-- ==== Sys2Proof/Certificates/Slice0/Obligations.lean ====
section
/-! DEFINITION. The statements, from the spec's numbered rules. In every statement about one instruction `s`
is the state after fetch and increment, so `s.pc` is the incremented PC (R110, R119), and the first clause
says which words are that instruction and where its fields stand. What rests on a choice, the spec's own (D<n>
of 92_eei_decisions.md) or this model's (log <n>), is said at the statement; the encoding of `cond` that
`FlagsFollow` and `OneFlag` use is the spec's D4 (log 12), that `psw` and `cond` never copy into each other its D7
(log 23), and the character that `ReadLeaves` latches its D18 (log 28). -/

open Sys2Proof Sys2Proof.Machine

/-! ### Operate instructions (41) -/

/-- R121: ADD, register form. Positions of register fields: the spec's D3 (log
12); bits of the format that are ignored: its D2 (log 13). -/
def Obligations.AddRegister : Prop :=
  (∀ w : Word, w &&& 0xF020#16 = 0x1000#16 → decode w =
    .addReg (Reg.ofBits (w.extractLsb' 9 3)) (Reg.ofBits (w.extractLsb' 6 3)) (Reg.ofBits (w.extractLsb' 0 3))) ∧
  ∀ (dr sr1 sr2 : Reg) (s : State), ∃ t, exec (.addReg dr sr1 sr2) s = .next t ∧
    ResultWritten s t dr (s.reg sr1 + s.reg sr2)

/-- R122: ADD, immediate form, the immediate sign-extended. Positions of register fields: the spec's D3 (log 12). -/
def Obligations.AddImmediate : Prop :=
  (∀ w : Word, w &&& 0xF020#16 = 0x1020#16 → decode w =
    .addImm (Reg.ofBits (w.extractLsb' 9 3)) (Reg.ofBits (w.extractLsb' 6 3)) (w.extractLsb' 0 5)) ∧
  ∀ (dr sr1 : Reg) (imm5 : BitVec 5) (s : State), ∃ t, exec (.addImm dr sr1 imm5) s = .next t ∧
    ResultWritten s t dr (s.reg sr1 + sext imm5)

/-- R123: AND, register form. Positions of register fields: the spec's D3 (log
12); bits of the format that are ignored: its D2 (log 13). -/
def Obligations.AndRegister : Prop :=
  (∀ w : Word, w &&& 0xF020#16 = 0x5000#16 → decode w =
    .andReg (Reg.ofBits (w.extractLsb' 9 3)) (Reg.ofBits (w.extractLsb' 6 3)) (Reg.ofBits (w.extractLsb' 0 3))) ∧
  ∀ (dr sr1 sr2 : Reg) (s : State), ∃ t, exec (.andReg dr sr1 sr2) s = .next t ∧
    ResultWritten s t dr (s.reg sr1 &&& s.reg sr2)

/-- R124: AND, immediate form, the immediate sign-extended. Positions of register fields: the spec's D3 (log 12). -/
def Obligations.AndImmediate : Prop :=
  (∀ w : Word, w &&& 0xF020#16 = 0x5020#16 → decode w =
    .andImm (Reg.ofBits (w.extractLsb' 9 3)) (Reg.ofBits (w.extractLsb' 6 3)) (w.extractLsb' 0 5)) ∧
  ∀ (dr sr1 : Reg) (imm5 : BitVec 5) (s : State), ∃ t, exec (.andImm dr sr1 imm5) s = .next t ∧
    ResultWritten s t dr (s.reg sr1 &&& sext imm5)

/-- R125: NOT. Positions of register fields: the spec's D3 (log
12); bits of the format that are ignored: its D2 (log 13). -/
def Obligations.NotComplements : Prop :=
  (∀ w : Word, w &&& 0xF000#16 = 0x9000#16 → decode w =
    .not (Reg.ofBits (w.extractLsb' 9 3)) (Reg.ofBits (w.extractLsb' 6 3))) ∧
  ∀ (dr sr : Reg) (s : State), ∃ t, exec (.not dr sr) s = .next t ∧
    ResultWritten s t dr (0xFFFF#16 - s.reg sr)

/-! ### Data movement (42) -/

/-- R131: LD. `m` is the state the device-aware read leaves (D8, log 11; the poll's bookkeeping, log 6).
Positions of register fields: the spec's D3 (log 12). -/
def Obligations.LoadPcRelative : Prop :=
  (∀ w : Word, w &&& 0xF000#16 = 0x2000#16 → decode w =
    .ld (Reg.ofBits (w.extractLsb' 9 3)) (w.extractLsb' 0 9)) ∧
  ∀ (dr : Reg) (off9 : BitVec 9) (s : State), ∃ m t, ReadLeaves s (s.pc + sext off9) m ∧
    exec (.ld dr off9) s = .next t ∧ ResultWritten m t dr (m.memPeek (s.pc + sext off9))

/-- R132: LDI. The pointer is read first, the data second, both device-aware (D8, D22, log 11, 25; the poll's
bookkeeping, log 6). Positions of register fields: the spec's D3 (log 12). -/
def Obligations.LoadIndirect : Prop :=
  (∀ w : Word, w &&& 0xF000#16 = 0xA000#16 → decode w =
    .ldi (Reg.ofBits (w.extractLsb' 9 3)) (w.extractLsb' 0 9)) ∧
  ∀ (dr : Reg) (off9 : BitVec 9) (s : State), ∃ m₁ m₂ t,
    ReadLeaves s (s.pc + sext off9) m₁ ∧ ReadLeaves m₁ (m₁.memPeek (s.pc + sext off9)) m₂ ∧
    exec (.ldi dr off9) s = .next t ∧
    ResultWritten m₂ t dr (m₂.memPeek (m₁.memPeek (s.pc + sext off9)))
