/-- Settles O28: up to ignored bits, which choose no row, a word is the encoding of its own reading. -/
theorem everyWordStandsInItsRow : Obligations.EveryWordStandsInItsRow :=
  fun w => ⟨Machine.decode_wf w, and_rowMask_decode w⟩

/-- Settles O29: decoding reads no ignored bit, and encoding determines every other. -/
theorem sameInstructionUpToIgnoredBits : Obligations.SameInstructionUpToIgnoredBits :=
  fun _ _ => ⟨or_ignoredBits_eq_of_decode_eq, decode_congr⟩

/-- Settles O30, by running the decoder on each word. -/
theorem writtenOutWordsDecode : Obligations.WrittenOutWordsDecode := by
  unfold Obligations.WrittenOutWordsDecode
  decide

end Sys2Proof.Proofs
end

section
/-! PROOFS. Family 40_cycle: one step of a running core in terms of the device-aware read that fetches (R54, R110),
and the halted core (R115). -/

namespace Sys2Proof.Machine

/-- A running core executes the word its device-aware read of the PC answers, in the state that read leaves, with the
PC advanced (R110, D8). -/
theorem step_of_running {s : State} (hr : s.running = true) :
    step s = exec (decode ((s.afterRead s.pc).memPeek s.pc)) ((s.afterRead s.pc).setPc (s.pc + 1#16)) := by
  rw [step_running hr, State.fetch_eq]

end Sys2Proof.Machine

/-! ### The statements -/

namespace Sys2Proof.Proofs

open Sys2Proof.Machine

/-- Settles O39: the state in question is what the device-aware read of the PC leaves. -/
theorem stepRunsDecodedInstruction : Obligations.StepRunsDecodedInstruction :=
  fun s hr => ⟨s.afterRead s.pc, s.afterRead_leaves s.pc, step_of_running hr⟩

/-- Settles O40: the step's guard is the running flag. -/
theorem haltedCoreHasNoStep : Obligations.HaltedCoreHasNoStep := fun _ hr => step_halted hr

end Sys2Proof.Proofs
end

section
/-! PROOFS. Family 41_operate: ADD, AND and NOT (R121 to R125). A row of the opcode table fixes the opcode and, for ADD
and AND, the mode bit; each of the five ends in `writeDest`, whose whole effect is `writeDest_result` (R126). -/

namespace Sys2Proof

/-! ### What a row of the opcode table fixes (R80, R98) -/

section Row

variable {w mask row : Word}

/-- A row whose mask covers the opcode fixes the opcode. -/
theorem opcodeOf_of_row (h : w &&& mask = row) (hm : opcodeOf mask = 0xF#4) : opcodeOf w = opcodeOf row := by
  have hand : opcodeOf (w &&& mask) = opcodeOf w &&& opcodeOf mask := BitVec.extractLsb'_and
  rw [← h, hand, hm]
  exact BitVec.and_allOnes.symm

/-- A row fixes every bit its mask covers. -/
theorem getLsbD_of_row {k : Nat} (h : w &&& mask = row) (hm : mask.getLsbD k = true) :
    w.getLsbD k = row.getLsbD k := by
  rw [← h, BitVec.getLsbD_and, hm, Bool.and_true]

end Row

/-! ### The five rows (R83, R84, R90, R121 to R125) -/

section OperateRows

variable {w : Word}

theorem decode_addReg_row (h : w &&& 0xF020#16 = 0x1000#16) :
    decode w = .addReg (regHigh w) (regMid w) (regLow w) := by
  have hop : opcodeOf w = 0b0001#4 := opcodeOf_of_row h rfl
  have hmode : w.getLsbD 5 = false := getLsbD_of_row h rfl
  simp only [decode, hop, hmode, Bool.false_eq_true, reduceIte]

theorem decode_addImm_row (h : w &&& 0xF020#16 = 0x1020#16) :
    decode w = .addImm (regHigh w) (regMid w) (field w 0 5) := by
  have hop : opcodeOf w = 0b0001#4 := opcodeOf_of_row h rfl
  have hmode : w.getLsbD 5 = true := getLsbD_of_row h rfl
  simp only [decode, hop, hmode, reduceIte]

theorem decode_andReg_row (h : w &&& 0xF020#16 = 0x5000#16) :
    decode w = .andReg (regHigh w) (regMid w) (regLow w) := by
  have hop : opcodeOf w = 0b0101#4 := opcodeOf_of_row h rfl
  have hmode : w.getLsbD 5 = false := getLsbD_of_row h rfl
  simp only [decode, hop, hmode, Bool.false_eq_true, reduceIte]

theorem decode_andImm_row (h : w &&& 0xF020#16 = 0x5020#16) :
    decode w = .andImm (regHigh w) (regMid w) (field w 0 5) := by
  have hop : opcodeOf w = 0b0101#4 := opcodeOf_of_row h rfl
  have hmode : w.getLsbD 5 = true := getLsbD_of_row h rfl
  simp only [decode, hop, hmode, reduceIte]

theorem decode_not_row (h : w &&& 0xF000#16 = 0x9000#16) : decode w = .not (regHigh w) (regMid w) := by
  have hop : opcodeOf w = 0b1001#4 := opcodeOf_of_row h rfl
  simp [decode, hop]

end OperateRows

end Sys2Proof

/-! ### The statements -/

namespace Sys2Proof.Proofs

open Sys2Proof.Machine

/-- Settles O1: opcode 1 with the mode bit clear, ending in `writeDest`. -/
theorem addRegister : Obligations.AddRegister :=
  ⟨fun _ h => decode_addReg_row h, fun _ _ _ s => ⟨_, rfl, s.writeDest_result _ _⟩⟩

/-- Settles O2: opcode 1 with the mode bit set, ending in `writeDest`. -/
theorem addImmediate : Obligations.AddImmediate :=
  ⟨fun _ h => decode_addImm_row h, fun _ _ _ s => ⟨_, rfl, s.writeDest_result _ _⟩⟩

/-- Settles O3: opcode 5 with the mode bit clear, ending in `writeDest`. -/
theorem andRegister : Obligations.AndRegister :=
  ⟨fun _ h => decode_andReg_row h, fun _ _ _ s => ⟨_, rfl, s.writeDest_result _ _⟩⟩

/-- Settles O4: opcode 5 with the mode bit set, ending in `writeDest`. -/
theorem andImmediate : Obligations.AndImmediate :=
  ⟨fun _ h => decode_andImm_row h, fun _ _ _ s => ⟨_, rfl, s.writeDest_result _ _⟩⟩

/-- Settles O5: taking a word from the word of all ones complements it. -/
theorem notComplements : Obligations.NotComplements := by
  refine ⟨fun _ h => decode_not_row h, fun dr sr s => ⟨_, rfl, ?_⟩⟩
  have hnot : 0xFFFF#16 - s.reg sr = ~~~ s.reg sr := BitVec.allOnes_sub_eq_not _
  rw [hnot]
  exact s.writeDest_result dr _

end Sys2Proof.Proofs
end

section
/-! PROOFS. Family 42_data_movement: LD, LDI, LDR, LEA, ST, STI and STR (R131 to R137). Each has an opcode of its own.
A load ends in `loadInto`, a store in `memWrite`, and a pointer is the word its device-aware read answers. -/

namespace Sys2Proof

/-! ### The seven rows (R85, R86, R131 to R137) -/

section DataMovementRows

variable {w : Word}

theorem decode_ld_row (h : w &&& 0xF000#16 = 0x2000#16) : decode w = .ld (regHigh w) (field w 0 9) := by
  have hop : opcodeOf w = 0b0010#4 := opcodeOf_of_row h rfl
  simp only [decode, hop]

theorem decode_ldi_row (h : w &&& 0xF000#16 = 0xA000#16) : decode w = .ldi (regHigh w) (field w 0 9) := by
  have hop : opcodeOf w = 0b1010#4 := opcodeOf_of_row h rfl
  simp only [decode, hop]

theorem decode_ldr_row (h : w &&& 0xF000#16 = 0x6000#16) :
    decode w = .ldr (regHigh w) (regMid w) (field w 0 6) := by
  have hop : opcodeOf w = 0b0110#4 := opcodeOf_of_row h rfl
  simp only [decode, hop]

theorem decode_lea_row (h : w &&& 0xF000#16 = 0xE000#16) : decode w = .lea (regHigh w) (field w 0 9) := by
  have hop : opcodeOf w = 0b1110#4 := opcodeOf_of_row h rfl
  simp only [decode, hop]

Your assignment — Lines after the one containing "says which words" are not wanted; repeat exactly each line above from the first up to and including it.

Solution for this task —
-- ==== Sys2Proof/Certificates/Slice0/Obligations.lean ====
section
/-! DEFINITION. The statements, from the spec's numbered rules. In every statement about one instruction `s`
is the state after fetch and increment, so `s.pc` is the incremented PC (R110, R119), and the first clause
says which words are that instruction and where its fields stand. What rests on a choice, the spec's own (D<n>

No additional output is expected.